Cuando ya parecía muerto y enterrado, vuelve Mel Gibson a la


dirección con Hasta el último hombre (Hacksaw Ridge), una película que
mientras escribo estas líneas aún no he visto; pero ni siquiera necesito verla
para intuir (¡para saber!) que será grandiosa, porque Gibson guarda en el
pecho la llama del arte, que ninguno de esos mequetrefes que lo detestan
podrá apagar jamás. Mel Gibson está inspirado por Dios, alumbrado y
calcinado por Dios; y aunque lo hayáis relegado al ostracismo, aunque lo
hayáis metido en todas vuestras apestosas listas negras, aunque hayáis
conseguido que las masas cretinizadas abominen de su figura y lo tachen de
machista, racista y no sé cuántas chuminadas más nunca podréis acallar su
genio, que es como un magma ardiente que anega vuestra insignificancia de
mingafrías, vuestra inepcia de eunucos que saben cómo se hace pero no
pueden hacerlo. Y Gibson, que sabe cómo se hace y puede hacerlo con la
misma facilidad con que se tira un pedo, os va a golpear de nuevo con su arte
hiperbólico de león rugiente que jamás podréis domesticar, con su
desmesura épica y su arrogancia de cisne negro que levanta majestuoso el
vuelo cuando ya creíais que lo habíais derrotado. Tendréis que inclinar
vuestra testuz de bueyes capones ante la apoteosis de este toro salvaje que
brama y embiste; tendréis que morderos los lagrimones de la rabia y la
impotencia, mientras os coméis atildadamente vuestra ración de alfalfa
posmoderna, mientras seguís escudriñando las cagarrutas del arte anémico,
asténico y sistémico que habéis entronizado. Y veréis de nuevo el humo de
las ofrendas de Gibson alzarse orgulloso hasta el cielo, como Caín veía el
humo de las ofrendas de Abel, mientras os corroe la envidia.
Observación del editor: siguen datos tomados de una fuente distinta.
/-- R145: with the default configuration, whatever its gap, `CLASSIFY_BIT` and `CLASSIFY_SYNC` complete on every pair of
durations with the results the rule tabulates. The output field is the model's own (log entry 4). -/
def Obligations.ClassifierRegions : Prop :=
  ∀ (s : State) (gap : BitVec Config.DUR_W) (h l : Nat), s.Sound → s.cfg = Config.withGap gap →
    let bit : BitValue :=
      if 240 ≤ h ∧ h ≤ 400 ∧ 570 ≤ l ∧ l ≤ 950 then .bit0
      else if 540 ≤ h ∧ h ≤ 900 ∧ 270 ≤ l ∧ l ≤ 450 then .bit1
      else .invalid
    let sync : Bool := decide (3570 ≤ h ∧ h ≤ 5950 ∧ 1140 ≤ l ∧ l ≤ 1900)
    exec (.classifyBit h l) s = .next { s with fn_out := .bitValue bit } ∧
    exec (.classifySync h l) s = .next { s with fn_out := .isSync sync }

/-- `CMD_FROM_BYTE` and `BYTE_FROM_CMD` complete in every sound state on every operand with the values of R220 and R221,
and write no register. The output field is the model's own (log entry 4). -/
def Obligations.MapperTable : Prop :=
  ∀ (s : State) (b : CmdByte), s.Sound →
    let cmd : Command :=
      if b.toNat = 0x11 then .up else if b.toNat = 0x33 then .down else if b.toNat = 0x55 then .stop else .unknown
    exec (.cmdFromByte b) s = .next { s with fn_out := .command cmd } ∧
    exec (.byteFromCmd .up) s = .next { s with fn_out := .byte 0x11 } ∧
    exec (.byteFromCmd .down) s = .next { s with fn_out := .byte 0x33 } ∧
    exec (.byteFromCmd .stop) s = .next { s with fn_out := .byte 0x55 } ∧
    exec (.byteFromCmd .unknown) s = .next { s with fn_out := .byteError .unknownCommand }

/-- R222: the two directions are inverse where the command has a byte. -/
def Obligations.MapperInverseLaws : Prop :=
  (∀ (c : Command) (b : CmdByte), byteFromCommand c = .ok b → commandFromByte b = c) ∧
  (∀ b : CmdByte, byteFromCommand (commandFromByte b) =
    if b.toNat = 0x11 ∨ b.toNat = 0x33 ∨ b.toNat = 0x55 then .ok b else .error .unknownCommand)

/-! ## The encoder's transactions -/

/-- R246 (with R242, R254): the command is checked before the repeat count; a rejected request changes only the status
registers; an accepted one starts with the sync pulse; outside `IDLE` a request is not taken. -/
def Obligations.RequestStartsOrEnds : Prop :=
  ∀ (s : State) (p : PilotId) (r : RollerId) (cmd : Command) (n : Nat), s.enc.check s.cfg = none →
    (s.enc.e_state = .idle → cmd = .unknown → exec (.encReq p r cmd n) s =
      .next { s with enc := { s.enc with enc_done := true, enc_code := .unknownCommand } }) ∧
    (s.enc.e_state = .idle → cmd ≠ .unknown → n = 0 → exec (.encReq p r cmd n) s =
      .next { s with enc := { s.enc with enc_done := true, enc_code := .badRepeat } }) ∧
    (s.enc.e_state = .idle → n ≠ 0 → ∀ cb : CmdByte,
      (cmd, cb) ∈ [(Command.up, 0x11#8), (.down, 0x33#8), (.stop, 0x55#8)] → exec (.encReq p r cmd n) s =
      .next { s with enc := { s.enc with
        e_state := .syncH, e_code := BitVec.ofNat 40 (p.toNat * 2 ^ 12 + r.toNat * 2 ^ 8 + cb.toNat),
        e_bit := 0, e_rep := n, enc_done := false } }) ∧
    (s.enc.e_state ≠ .idle → exec (.encReq p r cmd n) s =
      .next { s with enc := { s.enc with enc_done := false } })

/-- R247: the transition of each state on a handshake; the encoding ends exactly when the element taken was the last
one; in `IDLE` nothing is taken. -/
def Obligations.HandshakeAdvancesSerializer : Prop :=
  ∀ s : State, s.enc.check s.cfg = none →
    (s.enc.e_state = .idle → exec .encAck s = .next { s with enc := { s.enc with enc_done := false } }) ∧
    (s.enc.e_state = .syncH → exec .encAck s =
      .next { s with enc := { s.enc with e_state := .syncL, enc_done := false } }) ∧
    (s.enc.e_state = .syncL → exec .encAck s =
      .next { s with enc := { s.enc with e_state := .bitH, enc_done := false } }) ∧
    (s.enc.e_state = .bitH → exec .encAck s =
      .next { s with enc := { s.enc with e_state := .bitL, enc_done := false } }) ∧
    (s.enc.e_state = .bitL → s.enc.e_bit.toNat < 39 → exec .encAck s =
      .next { s with enc := { s.enc with e_state := .bitH, e_bit := s.enc.e_bit + 1, enc_done := false } }) ∧
    (s.enc.e_state = .bitL → s.enc.e_bit = 39 → 1 < s.enc.e_rep → exec .encAck s =
      .next { s with enc := { s.enc with e_state := .gap, enc_done := false } }) ∧
    (s.enc.e_state = .bitL → s.enc.e_bit = 39 → s.enc.e_rep = 1 → exec .encAck s =
      .next { s with enc := { s.enc with
        e_state := .idle, e_bit := 0, e_rep := 0, enc_done := true, enc_code := .ok } }) ∧
    (s.enc.e_state = .gap → exec .encAck s =
      .next { s with enc := { s.enc with
        e_state := .syncH, e_bit := 0, e_rep := s.enc.e_rep - 1, enc_done := false } }) ∧
    (s.enc.e_state ≠ .idle → ∃ x t, s.enc.offered s.cfg = some x ∧ exec .encAck s = .next t ∧
      t.enc.enc_done = x.last)

/-- R251: the element offered in each state, and zeros in `IDLE`. -/
def Obligations.OutputFunction : Prop :=
  ∀ (c : Cfg) (e : Encoder), e.e_bit.toNat ≤ 39 →
    let b := e.e_code.getLsbD (39 - e.e_bit.toNat)
    (e.outValid = true ↔ e.e_state ≠ .idle) ∧
    (e.e_state = .syncH → e.element c = some ⟨c.SYH_NOM, .high, false, false⟩) ∧
    (e.e_state = .syncL → e.element c = some ⟨c.SYL_NOM, .low, false, false⟩) ∧
    (e.e_state = .bitH → e.element c = some ⟨if b then c.B1H_NOM else c.B0H_NOM, .high, false, false⟩) ∧
    (e.e_state = .bitL → e.element c = some ⟨if b then c.B1L_NOM else c.B0L_NOM, .low, false,
      decide (e.e_bit.toNat = 39 ∧ e.e_rep = 1)⟩) ∧
    (e.e_state = .gap → e.element c = some ⟨c.GAP_US, .low, true, false⟩) ∧
    (e.e_state = .idle → e.element c = some ⟨0, .low, false, false⟩)

/-- R248 (and R252): cycles in which the encoder takes nothing, however many, only drop the strobe, and the element
offered stays the same, whatever the decoder does meanwhile. -/
def Obligations.ElementHeldUntilTaken : Prop :=
  ∀ (s : State) (ps : List Ports) (rest : List Stimulus), s.Sound → ps ≠ [] →
    (∀ p ∈ ps, p.rst = false ∧ (if s.enc.e_state = .idle then p.req_valid else p.out_ready) = false) →
    s.pending = ps.map .cycle ++ rest →
    ∃ t, Sys2Proof.core.run ps.length s = .next t ∧ t.pending = rest ∧
      t.enc = { s.enc with enc_done := false } ∧ ∀ c : Cfg, t.enc.element c = s.enc.element c

/-- R249: `enc_code` is written by reset and exactly by the three endings, and holds in every other cycle; `enc_done`
is 1 after a cycle exactly if it brought one of the three. -/
def Obligations.EncoderStatusOnlyAtEndings : Prop :=
  ∀ (s t : State) (p : Ports), clockEdge p s = .next t →
    (p.rst = true → t.enc.enc_done = false ∧ t.enc.enc_code = .none) ∧
    (p.rst = false →
      let taken := s.enc.e_state = .idle ∧ p.req_valid = true
      let unknown := taken ∧ p.req_word / 2 ^ 32 % 2 ^ 2 = 0
      let badRepeat := taken ∧ p.req_word / 2 ^ 32 % 2 ^ 2 ≠ 0 ∧ p.req_word / 2 ^ 34 % 2 ^ s.cfg.R_W = 0
      let lastTaken := s.enc.e_state = .bitL ∧ s.enc.e_bit = 39 ∧ s.enc.e_rep = 1 ∧ p.out_ready = true
      (unknown → t.enc.enc_code = .unknownCommand) ∧ (badRepeat → t.enc.enc_code = .badRepeat) ∧
      (lastTaken → t.enc.enc_code = .ok) ∧
      (t.enc.enc_done = true ↔ unknown ∨ badRepeat ∨ lastTaken) ∧
      (¬ (unknown ∨ badRepeat ∨ lastTaken) → t.enc.enc_code = s.enc.enc_code))

/-- R244: an encoding has `83n - 1` elements: gaps exactly at the positions `83r + 82`, `last` exactly on the final
element, and everywhere else the elements of `frame(code)`. -/
def Obligations.EncodedSequenceShape : Prop :=
  ∀ (c : Cfg) (p : PilotId) (r : RollerId) (cmd : Command) (cb : CmdByte) (n : Nat), 1 ≤ n →
    byteFromCommand cmd = .ok cb →
    ∃ seq, encodeFrame c p r cmd n = .ok seq ∧ seq.length = 83 * n - 1 ∧
      (frameElements c (join40 p r cb)).length = 82 ∧
      ∀ (k : Nat) (x : Element), seq[k]? = some x →
        (x.gap = true ↔ k % 83 = 82) ∧ (x.last = true ↔ k = 83 * n - 2) ∧
        (k % 83 < 82 → (frameElements c (join40 p r cb))[k % 83]? = some { x with last := false }) ∧
        (k % 83 = 82 → x = ⟨c.GAP_US, .low, true, false⟩)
Nunca pudisteis perdonarle que fuera un católico acérrimo, de los que


rezan en latín y follan a chorro libre; nunca pudisteis soportar su versión
salvaje de la Pasión de Cristo, cuyos fotogramas caían sobre vuestra alma
lechuguina y bardaje como el agua bendita cae sobre la piel del poseso;
nunca pudisteis tolerar que se atreviera a filmar una película tan aguerrida y
desorbitada, tan crudamente humana, tan desvergonzadamente divina.
¡Estabais tan cómodos y satisfechos con ese catolicismo meapilas y
sentimentaloide, almibarado y mansurrón, que predican los curas
modositos! Y justo cuando parecía que la batalla la teníais ganada llegó
aquella película terrible, aquel insulto a vuestro humanismo sin Dios, aquel
chafarrinón de sangre eucarística cayendo sobre vuestro traje de domingo
sin misa. Pusisteis entonces a funcionar vuestra máquina de fango sobre
aquel australiano integrista y macho; y como el australiano era, además,
turbulento y asaltacamas, colérico y borrachuzo, conseguisteis convertirlo en
un apestado ante los ojos del mundo, incluidos los ojos de muchos católicos
puritanos que han olvidado que Dios se regocija llevando sobre sus hombros
a la oveja descarriada que llora y pide perdón por sus pecados. Pero mientras
el apestado Gibson era escarnecido y vituperado, mientras caía por los
despeñaderos del descrédito y la ignominia, mientras todos los cretinos del
planeta arrojaban paletadas de tierra, escándalo y olvido sobre el maldito
que había osado proferir tantas blasfemias contra la religión de la corrección
política, Dios seguía inspirándolo, alumbrándolo, calcinándolo con su beso
de amante y de padre. Y aquí lo tenéis de nuevo, raza de víboras, redimido
en la sangre del Cordero y dispuesto a seguir aturdiéndoos con su arte sin
parangón, su arte hiriente y montaraz como un látigo de fuego.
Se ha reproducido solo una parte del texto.